**** Supplied entries ****
-- ==== Sys2Proof/Machine/RowOps.lean ====
section
/-! DEFINITION. The row operations of a near-bank unit (12 R261 to R266). -/

namespace Sys2Proof.Machine

/-- A row accumulator, or the image of a row. -/
abbrev RowVec := BitVec 8192

/-! ## Elements (12 R251, R262) -/

/-- The 32-bit elements of a row accumulator, in ascending order. -/
def rowWords (v : RowVec) : List Nat := (List.range 256).map fun e => bits v.toNat (32 * e + 31) (32 * e)
/-- The 16-bit elements. -/
def rowHalves (v : RowVec) : List Nat := (List.range 512).map fun e => bits v.toNat (16 * e + 15) (16 * e)
/-- A row accumulator of elements of w bits. -/
def rowOf (w : Nat) (es : List Nat) : RowVec := BitVec.ofNat 8192 (es.foldr (fun e a => e % 2 ^ w + 2 ^ w * a) 0)

/-- Applies an operation to each element apart: FP32 or BF16 codes by a format, INT32 words. -/
def eachElem (t : ElemT) (fp : FpFmt → Nat → Nat → Nat → Nat) (int : Word → Word → Word → Word) (x y z : RowVec) : RowVec :=
  let zip3 := fun (as bs cs : List Nat) (f : Nat → Nat → Nat → Nat) => (as.zip (bs.zip cs)).map fun e => f e.1 e.2.1 e.2.2
  let i32 := fun (a b c : Nat) => (int (BitVec.ofNat 32 a) (BitVec.ofNat 32 b) (BitVec.ofNat 32 c)).toNat
  match t with
  | .f32 => rowOf 32 (zip3 (rowWords x) (rowWords y) (rowWords z) (fp fp32))
  | .i32 => rowOf 32 (zip3 (rowWords x) (rowWords y) (rowWords z) i32)
  | .bf => rowOf 16 (zip3 (rowHalves x) (rowHalves y) (rowHalves z) (fp bf16))

/-- The smaller and the larger word as signed numbers. -/
def minWord (x y : Word) : Word := if x.toInt ≤ y.toInt then x else y
def maxWord (x y : Word) : Word := if y.toInt ≤ x.toInt then x else y

/-- acc + x for each element in ascending order (12 R264). -/
def rowSum (t : ElemT) (acc : Nat) (x : RowVec) : Nat :=
  match t with
  | .f32 => (rowWords x).foldl (fun a e => fpAdd fp32 .rn a e) acc
  | .i32 => (rowWords x).foldl (fun a e => (a + e) % 2 ^ 32) acc
  | .bf => (rowHalves x).foldl (fun a e => fpAdd fp32 .rn a (roundTo fp32 .rn (unpack bf16 e))) acc

/-- The FCMP code of a comparison. -/
def NCond.fp : NCond → FCond
  | .eq => .eq
  | .ne => .ne
  | .lt => .lt
  | .le => .le
  | .gt => .gt
  | .ge => .ge

/-- The signed comparison of words. -/
def NCond.int : NCond → ICond
  | .eq => .eq
  | .ne => .ne
  | .lt => .slt
  | .le => .sle
  | .gt => .sgt
  | .ge => .sge

/-- NCMP: all ones in each element for which the comparison holds. -/
def rowCmp (t : ElemT) (cc : NCond) (x y : RowVec) : RowVec :=
  let ones := fun (w : Nat) (b : Bool) => if b then 2 ^ w - 1 else 0
  match t with
  | .f32 => rowOf 32 (((rowWords x).zip (rowWords y)).map fun e => ones 32 (fcmp (NCond.fp cc) e.1 e.2))
  | .i32 => rowOf 32 (((rowWords x).zip (rowWords y)).map fun e =>
      ones 32 (icmp (NCond.int cc) 32 (BitVec.ofNat 32 e.1) (BitVec.ofNat 32 e.2)))
  | .bf => rowOf 16 (((rowHalves x).zip (rowHalves y)).map fun e =>
      ones 16 (fcmp (NCond.fp cc) (e.1 * 65536) (e.2 * 65536)))

/-- NCVT. -/
def rowCvt (kind : NCvt) (rm : Rm) (x : RowVec) : RowVec :=
  match kind with
  | .f2i => rowOf 32 ((rowWords x).map fun e => (fpToInt rm false e).toNat)
  | .i2f => rowOf 32 ((rowWords x).map fun e => intToFp rm false (BitVec.ofNat 32 e))
  | .toBf => rowOf 16 ((rowWords x).map fun e => roundTo bf16 rm (unpack fp32 e))
  | .fromBf => rowOf 32 (((rowHalves x).take 256).map fun e => roundTo fp32 .rn (unpack bf16 e))

/-! ## Performing a row operation -/

/-- What a row operation comes to. -/
inductive RowOut where
  /-- Performed: the unit goes on to the next operation. -/
  | done (s : State)
  /-- Performed, and the counter stands where the state says. -/
  | left (s : State)
  /-- Its condition is not met. -/
  | wait (s : State)
  | stop (code : Nat)
  /-- The row holds an uncorrectable error (12 R272). -/
  | poison (s : State)

/-- The unit in focus performs a row operation: p its pseudo-channel, n and r its run, u its state. -/
def runRow (s : State) (body : Nat → Nat → NbRun → Pch → State → RowOut) : Out :=
  match s.focus with
  | .unit p =>
    let s0 := { s with focus := .none }
    match activeRun s p with
    | some (n, r, _) =>
      if !unitReady s p then .next s0
      else
        let over_ := fun (s : State) (k : Nat) => s.modPch p fun u => { u with pc := u.pc + k, fresh := false }
        match body p n r (s.pch p) s0 with
        | .done s1 => .next (over_ s1 1)
        | .left s1 => .next (over_ s1 0)
        | .wait s1 => .next s1
        | .stop code => .next (stopUnit s0 p code)
        | .poison s1 => .next (stopUnit s1 p 0x15)
    | none => .next s0
  | _ => .next { s with focus := .none }

/-- A row accumulator. -/
def Pch.reg (u : Pch) (i : BitVec 3) : RowVec := u.n.getD i.toNat 0

/-- Writes a row accumulator. -/
def setRow (s : State) (p : Nat) (d : BitVec 3) (v : RowVec) : State := s.modPch p fun u => { u with n := u.n.set d.toNat v }

/-- nD := f(nA, nB, nD). -/
def rowAlu (s : State) (d a b : BitVec 3) (f : RowVec → RowVec → RowVec → RowVec) : Out :=
  runRow s fun p _ _ u s => .done (setRow s p d (f (u.reg a) (u.reg b) (u.reg d)))

/-- The bytes of a row accumulator. -/
def nBytes (v : RowVec) : List Byte := bytesOfNat 1024 v.toNat

/-- The slots of a mask. -/
def maskSlots (m : Nat) : List Nat := (List.range 32).filter fun i => bit m i

/-- The device physical address of the unit's row of a stream; none: the stream cannot be used here (12 R263, R271). -/
def rowDpa (s : State) (n p : Nat) (r : NbRun) (k : Nat) : Option Nat :=
  match (aget n s.runs).bind (·.unit p) with
  | none => none
  | some x =>
    match r.bag with
    | some b => if k = 0 then (aget b s.bags).bind fun bg => x.bagRow.map fun w => bg.dpa s (bg.locOf w) else none
    | none => x.cur.bind fun w => (w.locs.getD k none)

/-- A remote row is reached through its controller by one request for the whole KiB (12 R259). -/
def askRow (s : State) (p n : Nat) (r : NbRun) (k dpa : Nat) (wr : Option (List Byte)) : State :=
  let i := (((aget n s.runs).bind (·.unit p)).bind (·.cur)).elim 0 (·.i)
  let q : Req := ⟨s.nextId, dpa, 1024, wr, dirtyOf s r.func (locOf dpa), s.cycle, (r.func, r.dom.wcb), none, r.rowVa k i, none, []⟩
  let s1 := { s with nextId := s.nextId + 1 }
  (s1.modPch (pchOf dpa) fun u => { u with reqs := u.reqs ++ [q] }).modPch p fun u => { u with wait := some q.id }

/-- Takes the reply for a remote row. -/
def rowReply (s : State) (p id : Nat) (f : List Byte → State → State) : RowOut :=
  match aget id s.answers with
  | none => .wait s
  | some a =>
    match a.fault with
    | some _ => .poison (dropAnswers s [id])
    | none => .done (f a.data ((dropAnswers s [id]).modPch p fun u => { u with wait := none }))

/-- The bytes that an NLOAD of an iteration gives: zeros outside the slots of M (12 R271). -/
def maskLoad (bs : List Byte) (m rsize : Nat) : List Byte :=
  ((List.range bs.length).zip bs).map fun e => if bit m (e.1 / rsize) then e.2 else 0

/-- NLOAD (12 R263, R271). -/
def execNload (d : BitVec 3) (k : BitVec 2) (s : State) : Out :=
  runRow s fun p n r u s =>
    let put := fun (bs : List Byte) (s : State) => setRow s p d (BitVec.ofNat 8192 (natOfBytes bs))
    match u.wait with
    | some id => rowReply s p id put
    | none =>
      match rowDpa s n p r k.toNat with
      | none => .stop 0x1D
      | some d =>
        if r.bag.isNone && pchOf d ≠ p then .wait (askRow s p n r k.toNat d none)
        else if dramPoisoned s (locOf d) 1024 then .poison (notePoisonAt s r.func (locOf d) 1024)
        else
          let bs := dramRead s d 1024
          .done (put (if r.bag.isSome then maskLoad bs u.m r.rsize else bs) s)

/-- Writes the slots of M, but never a key (12 R271). -/
def maskStore (s : State) (dpa m rsize : Nat) (dirty : Option Nat) (bs : List Byte) : State :=
  (maskSlots m).foldl (fun s i =>
    placeWrite s (.dram (dpa + i * rsize + 4) dirty) ((bs.drop (i * rsize + 4)).take (rsize - 4))) s

/-- NSTORE (12 R263, R271). -/
def execNstore (a : BitVec 3) (k : BitVec 2) (s : State) : Out :=
  runRow s fun p n r u s =>
    let bs := nBytes (u.reg a)
    match u.wait with
    | some id => rowReply s p id fun _ s => s
    | none =>
      match rowDpa s n p r k.toNat with
      | none => .stop 0x1D
      | some d =>
        let dirty := dirtyOf s r.func (locOf d)
        if r.bag.isSome then .done (maskStore s d u.m r.rsize dirty bs)
        else if pchOf d ≠ p then .wait (askRow s p n r k.toNat d (some bs))
        else .done (placeWrite s (.dram d dirty) bs)

/-- NSET with a parameter (12 R263). -/
def execNset (d : BitVec 3) (k : BitVec 3) (s : State) : Out :=
  runRow s fun p _ r _ s => .done (setRow s p d (rowOf 32 (List.replicate 256 (r.param k.toNat).toNat)))

/-- NSET with an immediate (12 R263). -/
def execNsetImm (d : BitVec 3) (imm : BitVec 16) (s : State) : Out :=
  runRow s fun p _ _ _ s => .done (setRow s p d (rowOf 32 (List.replicate 256 (imm.signExtend 32).toNat)))

/-- NADD (12 R262). -/
def execNadd (d : BitVec 3) (a : BitVec 3) (b : BitVec 3) (t : ElemT) (s : State) : Out :=
  rowAlu s d a b (eachElem t (fun f x y _ => fpAdd f .rn x y) fun x y _ => x + y)

/-- NSUB (12 R262). -/
def execNsub (d : BitVec 3) (a : BitVec 3) (b : BitVec 3) (t : ElemT) (s : State) : Out :=
  rowAlu s d a b (eachElem t (fun f x y _ => fpSub f .rn x y) fun x y _ => x - y)

/-- NMUL (12 R262). -/
def execNmul (d : BitVec 3) (a : BitVec 3) (b : BitVec 3) (t : ElemT) (s : State) : Out :=
  rowAlu s d a b (eachElem t (fun f x y _ => fpMul f .rn x y) fun x y _ => x * y)

/-- NFMA (12 R262): one rounding. -/
def execNfma (d : BitVec 3) (a : BitVec 3) (b : BitVec 3) (t : ElemT) (s : State) : Out :=
  rowAlu s d a b (eachElem t (fun f x y z => fpFma f .rn x y z) fun x y z => x * y + z)

/-- NMAX (12 R262). -/
def execNmax (d : BitVec 3) (a : BitVec 3) (b : BitVec 3) (t : ElemT) (s : State) : Out :=
  rowAlu s d a b (eachElem t (fun f x y _ => fpMax f x y) fun x y _ => maxWord x y)

/-- NMIN (12 R262). -/
def execNmin (d : BitVec 3) (a : BitVec 3) (b : BitVec 3) (t : ElemT) (s : State) : Out :=
  rowAlu s d a b (eachElem t (fun f x y _ => fpMin f x y) fun x y _ => minWord x y)

/-- NSUM (12 R264): word 0 of nD, and words 1 to 255 stay. -/
def execNsum (d : BitVec 3) (a : BitVec 3) (t : ElemT) (s : State) : Out :=
  rowAlu s d a a fun x _ z =>
    rowOf 32 (rowSum t (bits z.toNat 31 0) x :: (rowWords z).drop 1)

/-- NCMP (12 R264). -/
def execNcmp (d : BitVec 3) (a : BitVec 3) (b : BitVec 3) (t : ElemT) (cc : NCond) (s : State) : Out :=
  rowAlu s d a b fun x y _ => rowCmp t cc x y

/-- NSEL (12 R264): bit by bit. -/
def execNsel (d : BitVec 3) (a : BitVec 3) (b : BitVec 3) (s : State) : Out :=
  rowAlu s d a b fun x y z => (z &&& x) ||| (~~~ z &&& y)

/-- NCVT (12 R264). -/
def execNcvt (d : BitVec 3) (a : BitVec 3) (kind : NCvt) (rm : Rm) (s : State) : Out :=
  rowAlu s d a a fun x _ _ => rowCvt kind rm x

/-! ## Records (12 R265) -/

/-- The key of slot j. -/
def rowKey (v : RowVec) (rsize j : Nat) : Nat := bits v.toNat (8 * rsize * j + 31) (8 * rsize * j)

/-- NKEY (12 R265). -/
def execNkey (a : BitVec 3) (lo : BitVec 3) (hi : BitVec 3) (inv : Bool) (s : State) : Out :=
  runRow s fun p _ r u s =>
    if r.rsize = 0 then .stop 0x1D
    else
      let keep := fun (j : Nat) =>
        let key := rowKey (u.reg a) r.rsize j
        decide ((r.param lo.toNat).toNat ≤ key ∧ key ≤ (r.param hi.toNat).toNat) != inv
      .done (s.modPch p fun u => { u with m := ((maskSlots u.m).filter keep).foldl (fun m i => m + 2 ^ i) 0 })

/-- NEMIT (12 R265): one put for each bit of M, in ascending slot order. -/
def execNemit (a : BitVec 3) (k : BitVec 3) (s : State) : Out :=
  runRow s fun p n r u s =>
    if r.rsize = 0 then .stop 0x1D
    else
      let h := r.param k.toNat
      match liveBag s r.func h with
      | none => .stop 0x19
      | some (_, bg) =>
        if bg.rsize ≠ r.rsize then .stop 0x19
        else
          let bs := nBytes (u.reg a)
          let slots := maskSlots u.m
          let reqs : List BagReq := ((List.range slots.length).zip slots).map fun e =>
            ⟨s.nextId + e.1, h, r.func, r.thread, r.iaddr, 0, .emit n p ((bs.drop (e.2 * r.rsize)).take r.rsize), none⟩
          let s1 := { s with bagReqs := s.bagReqs ++ reqs, nextId := s.nextId + slots.length }
          .done (modUnit s1 n p fun x => { x with emits := x.emits + slots.length })

/-! ## Control (12 R266) -/

/-- Whether a jump target lies beyond the program (12 R261). -/
def badTarget (u : Pch) (t : BitVec 8) : Bool := u.store.length ≤ t.toNat

/-- NNEXT (12 R266): the row is completed; a next row starts at the target. -/
def execNnext (target : BitVec 8) (s : State) : Out :=
  runRow s fun p n _ u s =>
    if badTarget u target then .stop 0x1D
    else .left (rowsOver (s.modPch p fun u => { u with pc := target.toNat }) n p 1 0)

/-- NLOOP (12 R266). -/
def execNloop (k : BitVec 2) (target : BitVec 8) (s : State) : Out :=
  runRow s fun p _ r u s =>
    if badTarget u target then .stop 0x1D
    else
      let c := u.l.getD k.toNat 0
      if c ≠ 0 then .left (s.modPch p fun u => { u with l := u.l.set k.toNat (c - 1), pc := target.toNat })
      else .done (s.modPch p fun u => { u with l := u.l.set k.toNat (r.linit.getD k.toNat 0) })

/-- NJMP (12 R266). -/
def execNjmp (m0 : Bool) (target : BitVec 8) (s : State) : Out :=
  runRow s fun p _ _ u s =>
    if badTarget u target then .stop 0x1D
    else if !m0 || u.m = 0 then .left (s.modPch p fun u => { u with pc := target.toNat })
    else .done s

/-- NHALT (12 R266): the row is completed, and the rows not started are skipped. -/
def execNhalt (s : State) : Out :=
  runRow s fun p n _ _ s =>
    let left_ := match (aget n s.runs).bind (·.unit p) with
      | some x => x.rows.length
      | none => 0
    .done (rowsOver (modUnit s n p fun x => { x with rows := [], noMore := true }) n p 1 left_)

/-- NSYNC (12 R266). -/
def execNsync (s : State) : Out :=
  runRow s fun p n _ _ s =>
    match (aget n s.runs).bind (·.unit p) with
    | some x => if x.emits = 0 then .done s else .wait s
    | none => .done s

end Sys2Proof.Machine
end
****
Assignment -
Return word for word the lines above from the line with "signed numbers. -/" to the line with "2 ^ 32) acc", including both and leaving out all others.

Result of the task -
/-- The smaller and the larger word as signed numbers. -/
def minWord (x y : Word) : Word := if x.toInt ≤ y.toInt then x else y
def maxWord (x y : Word) : Word := if y.toInt ≤ x.toInt then x else y

/-- acc + x for each element in ascending order (12 R264). -/
def rowSum (t : ElemT) (acc : Nat) (x : RowVec) : Nat :=
  match t with
  | .f32 => (rowWords x).foldl (fun a e => fpAdd fp32 .rn a e) acc
  | .i32 => (rowWords x).foldl (fun a e => (a + e) % 2 ^ 32) acc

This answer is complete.